その点、エクスプロージョン 704SSは短いぶん、体の近くでロッドを操作しやすく、アンダーハンド気味でも振り抜きやすい感覚があります。船の揺れに対応しながらコンパクトに投げたいとき、この“扱いやすさ”はかなり大きいです。単純な飛距離だけで勝負するロッドではなく、「限られたスペースでもミスなく投げやすい」ことに価値があるタイプだと考えると、性格がよく分かります。
実際にこの手のロッドを好む人の話を聞くと、「立ち位置が悪くても仕事がしやすい」「胴の間での気疲れが少ない」「長いロッドより入力が素直」といった感想が多く見られます。数字では表しにくい部分ですが、船の上ではこうした差がかなり効いてきます。
使っていると感じやすいのは、振り切るまでのストレスの少なさ
エクスプロージョン 704SSの使用感を語るうえで外せないのが、キャスト動作のストレスの少なさです。

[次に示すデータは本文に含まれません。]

/-- LD Vx, [I] leaves V0..Vx as the bytes at I..I+x, and the other registers. -/
theorem State.loaded_reg (s : State) (x k : Reg) :
    ((s.setRegs (s.loadedRegs x)).setI (incrementedI s x)).advance.reg k =
      if k ≤ x then s.mem.read (s.i.toNat + k.val) else s.reg k := by
  rw [State.advance_reg, State.setI_reg, State.setRegs_reg, State.loadedRegs_getElem]
  rfl

/-- A register that a register write changes is the one it names. -/
theorem State.setReg_writes {x r : Reg} {b : Byte} (h : (s.setReg x b).reg r ≠ s.reg r) : (r == x) = true :=
  beq_iff_eq.mpr (not_imp_comm.mp (s.setReg_reg_other x b r) h)

/-- A register that the flag template changes is the result's or VF. -/
theorem State.writeWithFlag_writes {x r : Reg} {b f : Byte} (h : (s.writeWithFlag x b f).reg r ≠ s.reg r) :
    (r == x) = true ∨ r = vF := by
  rw [State.writeWithFlag_reg] at h
  by_cases hf : r = vF
  · exact .inr hf
  · rw [if_neg hf, ← State.setReg_reg] at h
    exact .inl (State.setReg_writes h)

theorem State.commitOf_writes_reg {r : Reg} (h : (s.commitOf i).reg r ≠ s.reg r) :
    writesResult r i = true ∨ (r = vF ∧ writesFlag i = true) := by
  cases i with
  | ldImm | addImm | ldReg | orReg | andReg | xorReg | rnd | ldVxDT => exact .inl (State.setReg_writes h)
  | addReg | sub | shr | subn | shl => exact (State.writeWithFlag_writes h).imp_right fun hf => ⟨hf, rfl⟩
  | drw x y n => exact .inr ⟨beq_iff_eq.mp (State.setReg_writes (s := s.setFb (s.blit x y n).fb) h), rfl⟩
  | ldVxK x =>
    cases hk : s.anyPressed with
    | none => exact absurd (congrArg (·.reg r) (State.keyLoaded_idle x hk)) h
    | some k =>
      refine .inl (State.setReg_writes (s := s) (b := keyByte k) ?_)
      rwa [State.commitOf, State.keyLoaded_pressed x hk, State.advance_reg] at h
  | ldVxMem x =>
    refine .inl (decide_eq_true (by_contra fun hr => h ?_))
    rw [State.commitOf, State.regsLoaded_eq, State.loaded_reg, if_neg hr]
  | _ => exact absurd rfl h

/-- What a flag writer commits to VF is a flag. -/
theorem State.commitOf_flag (h : writesFlag i = true) : ∃ f, (s.commitOf i).reg vF = flagByte f := by
  cases i with
  | addReg | sub | shr | subn | shl => exact ⟨_, (State.writeWithFlag_reg _ _ _ _ _).trans (if_pos rfl)⟩
  | drw x y n => exact ⟨_, State.setReg_reg_same _ _ _⟩
  | _ => cases h

end

/-! ## Which error, and whether it is fatal -/

theorem regionCheck_fatal {b k : Nat} {e : CoreError} (h : regionCheck b k = some e) : e.Fatal := by
  obtain ⟨-, -, rfl⟩ := MemoryLaws.regionCheck_eq_some h
  exact le_max_right b 0x1000

/-- Which instructions raise, and the error of each in terms of SP and I. -/
theorem State.errorOf_listed {s : State} {i : Instr} {e : CoreError} (h : s.errorOf i = some e) :
    (i = .ret ∧ s.sp = 0 ∧ e = .stackUnderflow s.pc) ∨
    ((∃ nnn, i = .call nnn) ∧ s.sp = 16 ∧ e = .stackOverflow s.pc) ∨
    (∃ k, ((∃ x y n, i = .drw x y n ∧ k = n.toNat) ∨ (∃ x, i = .ldB x ∧ k = 3) ∨
        (∃ x, (i = .ldMemVx x ∨ i = .ldVxMem x) ∧ k = x.val + 1)) ∧ regionCheck s.regionBase k = some e) := by
  cases i with
  | ret =>
    obtain ⟨hsp, he⟩ := Option.ite_none_right_eq_some.mp h
    exact .inl ⟨rfl, Fin.ext hsp, (Option.some.inj he).symm⟩
  | call nnn =>
    obtain ⟨hsp, he⟩ := Option.ite_none_right_eq_some.mp h
    exact .inr (.inl ⟨⟨nnn, rfl⟩, Fin.ext hsp, (Option.some.inj he).symm⟩)
  | drw x y n => exact .inr (.inr ⟨_, .inl ⟨x, y, n, rfl, rfl⟩, h⟩)
  | ldB x => exact .inr (.inr ⟨_, .inr (.inl ⟨x, rfl, rfl⟩), h⟩)
  | ldMemVx x => exact .inr (.inr ⟨_, .inr (.inr ⟨x, .inl rfl, rfl⟩), h⟩)
  | ldVxMem x => exact .inr (.inr ⟨_, .inr (.inr ⟨x, .inr rfl, rfl⟩), h⟩)
  | _ => cases h

theorem State.errorOf_fatal {s : State} {i : Instr} {e : CoreError} (h : s.errorOf i = some e) : e.Fatal := by
  rcases State.errorOf_listed h with ⟨-, -, rfl⟩ | ⟨-, -, rfl⟩ | ⟨k, -, hk⟩
  · trivial
  · trivial
  · exact regionCheck_fatal hk

/-! ## Steps -/

theorem fetch_fatal {s : State} {e : CoreError} (h : fetch s = .error e) : e.Fatal := by
  by_cases hp : s.pc.toNat ≤ 0xFFE
  · rw [fetch_inside s hp] at h
    cases h
  · rw [fetch_outside s (by omega)] at h
    exact Except.error.inj h ▸ le_max_right s.pc.toNat 0x1000

theorem pollKey_cases (x : Reg) (s : State) :
    pollKey x s = .next s ∨ ∃ k, pollKey x s = .next ((s.setReg x (keyByte k)).setWait none).advance := by
  cases hk : s.anyPressed with
  | none => exact .inl (pollKey_idle x s hk)
  | some k => exact .inr ⟨k, pollKey_pressed x s hk⟩

theorem unknownWord_cases (s : State) (w : Word) :
    unknownWord s w = .next (s.halted (.unknownOpcode w s.pc)) ∨ unknownWord s w = .next s.advance := by
  cases hm : s.params.unknownMode with
  | strict => exact .inl (unknownWord_strict s w hm)
  | lenient => exact .inr (unknownWord_lenient s w hm)

/-- What a step from `s` can lead to. -/
inductive State.Steps (s : State) : State → Prop
  | unchanged : s.Steps s
  | keyTaken (x : Reg) (k : Key) : s.wait = some x → s.Steps ((s.setReg x (keyByte k)).setWait none).advance
  | halts (e : CoreError) : s.wait = none → e.Fatal → s.Steps (s.halted e)
  | passesUnknown (w : Word) : s.wait = none → fetch s = .ok w → s.Steps s.advance
  | commits (w : Word) (i : Instr) : s.wait = none → s.halt = none → fetch s = .ok w → decode w = .instr i →
      s.errorOf i = none → s.Steps (s.commitOf i)

theorem step_steps (s : State) : ∃ t, step s = .next t ∧ s.Steps t := by
  rcases step_cases s with ⟨e, hh, hs⟩ | ⟨x, hh, hw, hs⟩ | ⟨e, hh, hw, hf, hs⟩ | ⟨w, u, hh, hw, hf, hd, hs⟩ |
    ⟨w, i, hh, hw, hf, hd, hs⟩
  · exact ⟨s, hs, .unchanged⟩
  · rcases pollKey_cases x s with hp | ⟨k, hp⟩
    · exact ⟨s, hs.trans hp, .unchanged⟩
    · exact ⟨_, hs.trans hp, .keyTaken x k hw⟩
  · exact ⟨_, hs, .halts e hw (fetch_fatal hf)⟩
  · rcases unknownWord_cases s u with hu | hu
    · exact ⟨_, hs.trans hu, .halts (.unknownOpcode u s.pc) hw trivial⟩
    · exact ⟨_, hs.trans hu, .passesUnknown w hw hf⟩
  · cases he : s.errorOf i with
    | some e => exact ⟨_, hs.trans (exec_raises he), .halts e hw (State.errorOf_fatal he)⟩
    | none => exact ⟨_, hs.trans (exec_commits he), .commits w i hw hh hf hd he⟩

theorem step_total (s : State) : ∃ t, step s = .next t :=
  (step_steps s).imp fun _ => And.left

theorem steps_of_step {s t : State} (h : step s = .next t) : s.Steps t := by
  obtain ⟨u, hu, hsteps⟩ := step_steps s
  obtain rfl : u = t := Host.Outcome.next.inj (hu.symm.trans h)
  exact hsteps

/-! ## The parameters -/

theorem wrapI_small {s : State} {n : Nat} (h : n ≤ 0xFFF) : wrapI s n = BitVec.ofNat 16 n := by
  unfold wrapI wrapModulus
  cases s.params.iWrap <;> rw [Nat.mod_eq_of_lt (by dsimp only; omega)]

theorem shiftOperand_same (s : State) (x : Reg) : shiftOperand s x x = s.reg x := by
  unfold shiftOperand
  split <;> rfl

/-- The instruction, where it is quirk-free, commits the same under other parameters. -/
theorem State.commitOf_quirkFree {s : State} {i : Instr} (p : Params) (h : QuirkFree s i) :
    ({ s with params := p } : State).commitOf i = { s.commitOf i with params := p } := by
  cases i with
  | shr x y =>
    obtain rfl : x = y := h
    simp only [State.commitOf, shiftOperand_same]
    rfl
  | shl x y =>
    obtain rfl : x = y := h
    simp only [State.commitOf, shiftOperand_same]
    rfl
  | addI x =>
    have wraps : ∀ t : State, wrapI t (s.i.toNat + (s.reg x).toNat) = BitVec.ofNat 16 (s.i.toNat + (s.reg x).toNat) :=
      fun t => wrapI_small h
    show (State.setI _ (wrapI _ (s.i.toNat + (s.reg x).toNat))).advance = _
    simp only [State.commitOf, wraps]
    rfl
  | ldMemVx | ldVxMem => exact h.elim
  | _ => rfl

theorem State.errorOf_params (s : State) (i : Instr) (p : Params) :
    ({ s with params := p } : State).errorOf i = s.errorOf i := by
  cases i <;> rfl

end Sys2Proof.Machine

namespace Sys2Proof.Proofs
open Sys2Proof.Machine

/-- Settles O12: an instruction raises or commits, and a step is one of five next states. -/
theorem everyInstructionSteps : Obligations.EveryInstructionSteps := ⟨exec_total, step_total⟩

/-- Settles O13: of what an instruction or a step can do only the halt writes HALT, and it writes nothing else. -/
theorem raisedErrorCommitsNothing : Obligations.RaisedErrorCommitsNothing := by
  refine ⟨fun i s t h hne => ?_, fun s t h hne => ?_⟩
  · rcases exec_cases h with ⟨e, -, rfl⟩ | ⟨-, rfl⟩
    · rfl
    · exact absurd (s.commitOf_halt i) hne
  · cases steps_of_step h with
    | unchanged | keyTaken | passesUnknown => exact absurd rfl hne
    | halts => rfl
    | commits w i => exact absurd (s.commitOf_halt i) hne

/-- Settles O14: from no halt only a raised error halts, and the region check names its address. -/
theorem onlyListedInstructionsRaise : Obligations.OnlyListedInstructionsRaise := by
  intro i s t e hh h ht
  rcases exec_cases h with ⟨e', he', rfl⟩ | ⟨-, rfl⟩
  · obtain rfl : e' = e := Option.some.inj ht
    refine (State.errorOf_listed he').imp_right (Or.imp_right fun ⟨k, hi, hk⟩ => ?_)
    obtain ⟨hpos, hout, rfl⟩ := MemoryLaws.regionCheck_eq_some hk
    exact ⟨k, hi, hpos, by unfold memSize State.regionBase at hout; omega, rfl⟩
  · rw [State.commitOf_halt, hh] at ht
    cases ht

/-- Settles O34: a commit changes VF only as a result or by its flag, which is a bit; a raised error leaves VF and halts. -/
theorem onlyFlagWritersTouchVf : Obligations.OnlyFlagWritersTouchVf := by
  intro i s t hh h
  rcases exec_cases h with ⟨e, -, rfl⟩ | ⟨-, rfl⟩
  · exact ⟨fun _ _ => rfl, fun _ ht => by cases ht⟩
  · refine ⟨fun hflag hresult => ?_, fun hflag _ => ?_⟩
    · by_contra hne
      simpa [hflag, hresult] using State.commitOf_writes_reg hne
    · obtain ⟨f, hf⟩ := State.commitOf_flag (s := s) hflag
      exact hf ▸ flagByte_bit f

/-- Settles O57: a halt writes none of these, and a commit each only by the instructions named. -/
theorem onlyNamedInstructionsWrite : Obligations.OnlyNamedInstructionsWrite := by
  intro i s t h
  rcases exec_cases h with ⟨e, -, rfl⟩ | ⟨-, rfl⟩
  · simp
  · exact ⟨State.commitOf_writes_i, State.commitOf_writes_sp, State.commitOf_writes_stack, State.commitOf_writes_dt,
      State.commitOf_writes_st, State.commitOf_writes_fb,
      fun ⟨a, ha⟩ => State.commitOf_writes_mem fun hm => ha (congrArg (·.read a) hm), State.commitOf_writes_wait,
      State.commitOf_writes_draws, fun _ => State.commitOf_writes_reg, s.commitOf_key i, s.commitOf_params i⟩

/-- Settles O58: neither the error nor, where no quirk is reached, the commit reads the parameters. -/
theorem quirkFreeIgnoresParameters : Obligations.QuirkFreeIgnoresParameters := by
  intro i s p hq
  cases he : s.errorOf i with
  | some e => exact ⟨s.halted e, exec_raises he, exec_raises ((s.errorOf_params i p).trans he)⟩
  | none =>
    refine ⟨s.commitOf i, exec_commits he, ?_⟩
    rw [exec_commits ((s.errorOf_params i p).trans he), State.commitOf_quirkFree p hq]

end Sys2Proof.Proofs
end

section
/-!
PROOFS. The step in each of its cases, the reply of the step port, and O7 to O11, O50 and O60 (30_encoding.md R81 to R84,
46_input.md R128, R129, 70_reset_and_hazards.md R173).
-/
namespace Sys2Proof.Machine

section
variable {s : State}

theorem step_of_halted {e : CoreError} (hh : s.halt = some e) : step s = .next s := by
  simp [step, hh]

theorem step_of_waiting {x : Reg} (hh : s.halt = none) (hw : s.wait = some x) : step s = pollKey x s := by
  simp [step, hh, hw]

theorem step_of_fetch_error {e : CoreError} (hh : s.halt = none) (hw : s.wait = none) (hf : fetch s = .error e) :
    step s = .next (s.halted e) := by
  simp [step, hh, hw, runFetched, hf, raise_eq]

theorem step_of_instr {w : Word} {i : Instr} (hh : s.halt = none) (hw : s.wait = none) (hf : fetch s = .ok w)
    (hd : decode w = .instr i) : step s = exec i s := by
  simp [step, hh, hw, runFetched, hf, hd, runDecoded]

theorem step_of_unknown {w u : Word} (hh : s.halt = none) (hw : s.wait = none) (hf : fetch s = .ok w)
    (hd : decode w = .unknown u) : step s = unknownWord s u := by
  simp [step, hh, hw, runFetched, hf, hd, runDecoded]

theorem stepLog_of_unknown {w u : Word} (hh : s.halt = none) (hw : s.wait = none) (hf : fetch s = .ok w)
    (hd : decode w = .unknown u) (hm : s.params.unknownMode = .lenient) :
    s.stepLog = some { word := u, pc := s.pc } := by
  simp [State.stepLog, hh, hw, hf, hd, hm]

/-- No key pressed, as the statements say it. -/
theorem anyPressed_of_none (h : ∀ k : Key, s.key[k.val] = false) : s.anyPressed = none := State.anyPressed_none.mpr h

/-- The lowest pressed key, as the statements say it. -/
theorem anyPressed_of_lowest {k : Key} (hk : s.key[k.val] = true) (hlow : ∀ j : Key, j < k → s.key[j.val] = false) :
    s.anyPressed = some k := State.anyPressed_some.mpr ⟨hk, hlow⟩

end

長いロッドには長いロッドの良さがあります。ルアーを遠くへ押し出しやすく、足元までしっかり引きやすい場面もあります。ただ、そのぶん船上での取り回しには気を使います。隣との距離、後ろのスペース、ロッドティップの位置、水面とのクリアランス。外房のようにチャンスが突然来る釣りでは、そこに迷いが出るだけで一投遅れることがあります。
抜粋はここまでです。